Our interest in the topic isn't purely academic. Our cross bike uses the same mold as another very popular bike sold by another brand. We didn't know when we made the decision to go with the HOT BUNS, and only realized when we saw this other bike showing up at a lot of the same races. (Dave even flipped one over to look at the serial number to make sure the code and sequence matched our frames, which it did.) Should we point at reviews of that bike online and say "This is what people have to say about the HOT BUNS"? For us the decision was easy - we'd feel icky doing that, even if it helped legitimize the bike and sell more frames. Trying to trick customers into buying our bikes is not who we are.
What's my point here? Tell the truth. Respect your elders. Stay in school. Don't believe everything you read on the internet. Be an informed consumer. Race smart.
So in writing about others doing what you say you won't do but could do, you legitimize your bike as equal to said name brand in a round about way that makes you look less caniving, and saves you from feeling "icky". Cool….
Well said!! Can't wait to get a pair of your wheels, and maybe a Wheelhouse frame…
Ride On, brotha!
Actually Velowit, that wasn't the intention.
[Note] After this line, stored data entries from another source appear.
@[simp] theorem State.raise_eq (e : ErrorKind) : s.raise e = s.setStatus (errorCode e) := rfl
@[simp] theorem State.succeed_eq : s.succeed = s.setStatus 0x00#8 := rfl
@[simp] theorem State.illegalCommand_eq : s.illegalCommand = s.setStatus 0x06#8 := rfl

/-! ### `setStatus` -/

@[simp] theorem State.setStatus_params (c : Byte) : (s.setStatus c).params = s.params := rfl
@[simp] theorem State.setStatus_status (c : Byte) : (s.setStatus c).status = c := rfl
@[simp] theorem State.setStatus_byteIn (c : Byte) : (s.setStatus c).byteIn = s.byteIn := rfl
@[simp] theorem State.setStatus_pred (c : Byte) : (s.setStatus c).pred = s.pred := rfl
@[simp] theorem State.setStatus_stOut0 (c : Byte) : (s.setStatus c).stOut0 = s.stOut0 := rfl
@[simp] theorem State.setStatus_stOut1 (c : Byte) : (s.setStatus c).stOut1 = s.stOut1 := rfl
@[simp] theorem State.setStatus_stN (c : Byte) : (s.setStatus c).stN = s.stN := rfl
@[simp] theorem State.setStatus_unW0 (c : Byte) : (s.setStatus c).unW0 = s.unW0 := rfl
@[simp] theorem State.setStatus_unW1 (c : Byte) : (s.setStatus c).unW1 = s.unW1 := rfl
@[simp] theorem State.setStatus_unByte (c : Byte) : (s.setStatus c).unByte = s.unByte := rfl
@[simp] theorem State.setStatus_unConsumed (c : Byte) : (s.setStatus c).unConsumed = s.unConsumed := rfl
@[simp] theorem State.setStatus_frType (c : Byte) : (s.setStatus c).frType = s.frType := rfl
@[simp] theorem State.setStatus_frFlags (c : Byte) : (s.setStatus c).frFlags = s.frFlags := rfl
@[simp] theorem State.setStatus_frChk (c : Byte) : (s.setStatus c).frChk = s.frChk := rfl
@[simp] theorem State.setStatus_frPlen (c : Byte) : (s.setStatus c).frPlen = s.frPlen := rfl
@[simp] theorem State.setStatus_frPview (c : Byte) : (s.setStatus c).frPview = s.frPview := rfl
@[simp] theorem State.setStatus_argView (c : Byte) : (s.setStatus c).argView = s.argView := rfl
@[simp] theorem State.setStatus_argN (c : Byte) : (s.setStatus c).argN = s.argN := rfl
@[simp] theorem State.setStatus_dstCtl (c : Byte) : (s.setStatus c).dstCtl = s.dstCtl := rfl
@[simp] theorem State.setStatus_dstCap (c : Byte) : (s.setStatus c).dstCap = s.dstCap := rfl
@[simp] theorem State.setStatus_written (c : Byte) : (s.setStatus c).written = s.written := rfl
@[simp] theorem State.setStatus_srcCtl (c : Byte) : (s.setStatus c).srcCtl = s.srcCtl := rfl
@[simp] theorem State.setStatus_srcLen (c : Byte) : (s.setStatus c).srcLen = s.srcLen := rfl
@[simp] theorem State.setStatus_scrCap (c : Byte) : (s.setStatus c).scrCap = s.scrCap := rfl
@[simp] theorem State.setStatus_pay (c : Byte) : (s.setStatus c).pay = s.pay := rfl
@[simp] theorem State.setStatus_scr (c : Byte) : (s.setStatus c).scr = s.scr := rfl
@[simp] theorem State.setStatus_dst (c : Byte) : (s.setStatus c).dst = s.dst := rfl
@[simp] theorem State.setStatus_src (c : Byte) : (s.setStatus c).src = s.src := rfl
@[simp] theorem State.setStatus_pending (c : Byte) : (s.setStatus c).pending = s.pending := rfl
@[simp] theorem State.setStatus_mem (c : Byte) (sp : MemSpace) : (s.setStatus c).mem sp = s.mem sp := by cases sp <;> rfl
@[simp] theorem State.setStatus_memRead (c : Byte) (sp : MemSpace) (a : Nat) : (s.setStatus c).memRead sp a = s.memRead sp a := by
  cases sp <;> rfl

/-! ### `setPred` -/

@[simp] theorem State.setPred_params (b : BitVec 1) : (s.setPred b).params = s.params := rfl
@[simp] theorem State.setPred_status (b : BitVec 1) : (s.setPred b).status = s.status := rfl
@[simp] theorem State.setPred_byteIn (b : BitVec 1) : (s.setPred b).byteIn = s.byteIn := rfl
@[simp] theorem State.setPred_pred (b : BitVec 1) : (s.setPred b).pred = b := rfl
@[simp] theorem State.setPred_stOut0 (b : BitVec 1) : (s.setPred b).stOut0 = s.stOut0 := rfl
@[simp] theorem State.setPred_stOut1 (b : BitVec 1) : (s.setPred b).stOut1 = s.stOut1 := rfl
@[simp] theorem State.setPred_stN (b : BitVec 1) : (s.setPred b).stN = s.stN := rfl
@[simp] theorem State.setPred_unW0 (b : BitVec 1) : (s.setPred b).unW0 = s.unW0 := rfl
@[simp] theorem State.setPred_unW1 (b : BitVec 1) : (s.setPred b).unW1 = s.unW1 := rfl
@[simp] theorem State.setPred_unByte (b : BitVec 1) : (s.setPred b).unByte = s.unByte := rfl
@[simp] theorem State.setPred_unConsumed (b : BitVec 1) : (s.setPred b).unConsumed = s.unConsumed := rfl
@[simp] theorem State.setPred_frType (b : BitVec 1) : (s.setPred b).frType = s.frType := rfl
@[simp] theorem State.setPred_frFlags (b : BitVec 1) : (s.setPred b).frFlags = s.frFlags := rfl
@[simp] theorem State.setPred_frChk (b : BitVec 1) : (s.setPred b).frChk = s.frChk := rfl
@[simp] theorem State.setPred_frPlen (b : BitVec 1) : (s.setPred b).frPlen = s.frPlen := rfl
@[simp] theorem State.setPred_frPview (b : BitVec 1) : (s.setPred b).frPview = s.frPview := rfl
@[simp] theorem State.setPred_argView (b : BitVec 1) : (s.setPred b).argView = s.argView := rfl
@[simp] theorem State.setPred_argN (b : BitVec 1) : (s.setPred b).argN = s.argN := rfl
@[simp] theorem State.setPred_dstCtl (b : BitVec 1) : (s.setPred b).dstCtl = s.dstCtl := rfl
@[simp] theorem State.setPred_dstCap (b : BitVec 1) : (s.setPred b).dstCap = s.dstCap := rfl
@[simp] theorem State.setPred_written (b : BitVec 1) : (s.setPred b).written = s.written := rfl
@[simp] theorem State.setPred_srcCtl (b : BitVec 1) : (s.setPred b).srcCtl = s.srcCtl := rfl
@[simp] theorem State.setPred_srcLen (b : BitVec 1) : (s.setPred b).srcLen = s.srcLen := rfl
@[simp] theorem State.setPred_scrCap (b : BitVec 1) : (s.setPred b).scrCap = s.scrCap := rfl
@[simp] theorem State.setPred_pay (b : BitVec 1) : (s.setPred b).pay = s.pay := rfl
@[simp] theorem State.setPred_scr (b : BitVec 1) : (s.setPred b).scr = s.scr := rfl
@[simp] theorem State.setPred_dst (b : BitVec 1) : (s.setPred b).dst = s.dst := rfl
@[simp] theorem State.setPred_src (b : BitVec 1) : (s.setPred b).src = s.src := rfl
@[simp] theorem State.setPred_pending (b : BitVec 1) : (s.setPred b).pending = s.pending := rfl
@[simp] theorem State.setPred_mem (b : BitVec 1) (sp : MemSpace) : (s.setPred b).mem sp = s.mem sp := by cases sp <;> rfl
@[simp] theorem State.setPred_memRead (b : BitVec 1) (sp : MemSpace) (a : Nat) : (s.setPred b).memRead sp a = s.memRead sp a := by
  cases sp <;> rfl

/-! ### `setStuffed` -/

@[simp] theorem State.setStuffed_params (b0 b1 : Byte) (n : BitVec 2) : (s.setStuffed b0 b1 n).params = s.params := rfl
@[simp] theorem State.setStuffed_status (b0 b1 : Byte) (n : BitVec 2) : (s.setStuffed b0 b1 n).status = s.status := rfl
@[simp] theorem State.setStuffed_byteIn (b0 b1 : Byte) (n : BitVec 2) : (s.setStuffed b0 b1 n).byteIn = s.byteIn := rfl
@[simp] theorem State.setStuffed_pred (b0 b1 : Byte) (n : BitVec 2) : (s.setStuffed b0 b1 n).pred = s.pred := rfl
@[simp] theorem State.setStuffed_stOut0 (b0 b1 : Byte) (n : BitVec 2) : (s.setStuffed b0 b1 n).stOut0 = b0 := rfl
@[simp] theorem State.setStuffed_stOut1 (b0 b1 : Byte) (n : BitVec 2) : (s.setStuffed b0 b1 n).stOut1 = b1 := rfl
@[simp] theorem State.setStuffed_stN (b0 b1 : Byte) (n : BitVec 2) : (s.setStuffed b0 b1 n).stN = n := rfl
@[simp] theorem State.setStuffed_unW0 (b0 b1 : Byte) (n : BitVec 2) : (s.setStuffed b0 b1 n).unW0 = s.unW0 := rfl
@[simp] theorem State.setStuffed_unW1 (b0 b1 : Byte) (n : BitVec 2) : (s.setStuffed b0 b1 n).unW1 = s.unW1 := rfl
@[simp] theorem State.setStuffed_unByte (b0 b1 : Byte) (n : BitVec 2) : (s.setStuffed b0 b1 n).unByte = s.unByte := rfl
@[simp] theorem State.setStuffed_unConsumed (b0 b1 : Byte) (n : BitVec 2) : (s.setStuffed b0 b1 n).unConsumed = s.unConsumed := rfl
@[simp] theorem State.setStuffed_frType (b0 b1 : Byte) (n : BitVec 2) : (s.setStuffed b0 b1 n).frType = s.frType := rfl
@[simp] theorem State.setStuffed_frFlags (b0 b1 : Byte) (n : BitVec 2) : (s.setStuffed b0 b1 n).frFlags = s.frFlags := rfl
@[simp] theorem State.setStuffed_frChk (b0 b1 : Byte) (n : BitVec 2) : (s.setStuffed b0 b1 n).frChk = s.frChk := rfl
@[simp] theorem State.setStuffed_frPlen (b0 b1 : Byte) (n : BitVec 2) : (s.setStuffed b0 b1 n).frPlen = s.frPlen := rfl
@[simp] theorem State.setStuffed_frPview (b0 b1 : Byte) (n : BitVec 2) : (s.setStuffed b0 b1 n).frPview = s.frPview := rfl
@[simp] theorem State.setStuffed_argView (b0 b1 : Byte) (n : BitVec 2) : (s.setStuffed b0 b1 n).argView = s.argView := rfl
@[simp] theorem State.setStuffed_argN (b0 b1 : Byte) (n : BitVec 2) : (s.setStuffed b0 b1 n).argN = s.argN := rfl
@[simp] theorem State.setStuffed_dstCtl (b0 b1 : Byte) (n : BitVec 2) : (s.setStuffed b0 b1 n).dstCtl = s.dstCtl := rfl
@[simp] theorem State.setStuffed_dstCap (b0 b1 : Byte) (n : BitVec 2) : (s.setStuffed b0 b1 n).dstCap = s.dstCap := rfl
@[simp] theorem State.setStuffed_written (b0 b1 : Byte) (n : BitVec 2) : (s.setStuffed b0 b1 n).written = s.written := rfl
@[simp] theorem State.setStuffed_srcCtl (b0 b1 : Byte) (n : BitVec 2) : (s.setStuffed b0 b1 n).srcCtl = s.srcCtl := rfl
@[simp] theorem State.setStuffed_srcLen (b0 b1 : Byte) (n : BitVec 2) : (s.setStuffed b0 b1 n).srcLen = s.srcLen := rfl
@[simp] theorem State.setStuffed_scrCap (b0 b1 : Byte) (n : BitVec 2) : (s.setStuffed b0 b1 n).scrCap = s.scrCap := rfl
@[simp] theorem State.setStuffed_pay (b0 b1 : Byte) (n : BitVec 2) : (s.setStuffed b0 b1 n).pay = s.pay := rfl
@[simp] theorem State.setStuffed_scr (b0 b1 : Byte) (n : BitVec 2) : (s.setStuffed b0 b1 n).scr = s.scr := rfl
@[simp] theorem State.setStuffed_dst (b0 b1 : Byte) (n : BitVec 2) : (s.setStuffed b0 b1 n).dst = s.dst := rfl
@[simp] theorem State.setStuffed_src (b0 b1 : Byte) (n : BitVec 2) : (s.setStuffed b0 b1 n).src = s.src := rfl
@[simp] theorem State.setStuffed_pending (b0 b1 : Byte) (n : BitVec 2) : (s.setStuffed b0 b1 n).pending = s.pending := rfl
@[simp] theorem State.setStuffed_mem (b0 b1 : Byte) (n : BitVec 2) (sp : MemSpace) : (s.setStuffed b0 b1 n).mem sp = s.mem sp := by cases sp <;> rfl
@[simp] theorem State.setStuffed_memRead (b0 b1 : Byte) (n : BitVec 2) (sp : MemSpace) (a : Nat) : (s.setStuffed b0 b1 n).memRead sp a = s.memRead sp a := by
  cases sp <;> rfl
But if I've convinced you that open mold technology can nevertheless be legitimate, that's all to the good.There is a difference between saying we wouldn't do something and saying that in the same circumstances and opportunity, we elected NOT to do something. It would be easy for me to say I would never smite Nancy Kerrigan across the shins if I were competing with her for a spot on the Olympic team, but unless I've actually found myself sitting in my trailer drinking Old Milwaukees with my knuckle-dragging boyfriend a few days in advance of the competition, what I say I would or would not do is pure conjecture, and hollow. My point wasn't aimed at legitimacy as much as character. You don't need to lie to sell bikes. We're proof of that. Every time a brand tells a story afield of the truth, it costs you money. A wheelset with a claimed weight of 1395g can sell for more than one at 1422g. Saying that an open mold frame is in fact a proprietary design from a team of in-house engineers allows a brand to charge $2000 instead of $1200. Some technology IS worth more and you should pay for it. But bullshit is worthless except as fertilizer. So that's how we use it.
It's "conniving". And I didn't realize "another" is a name brand.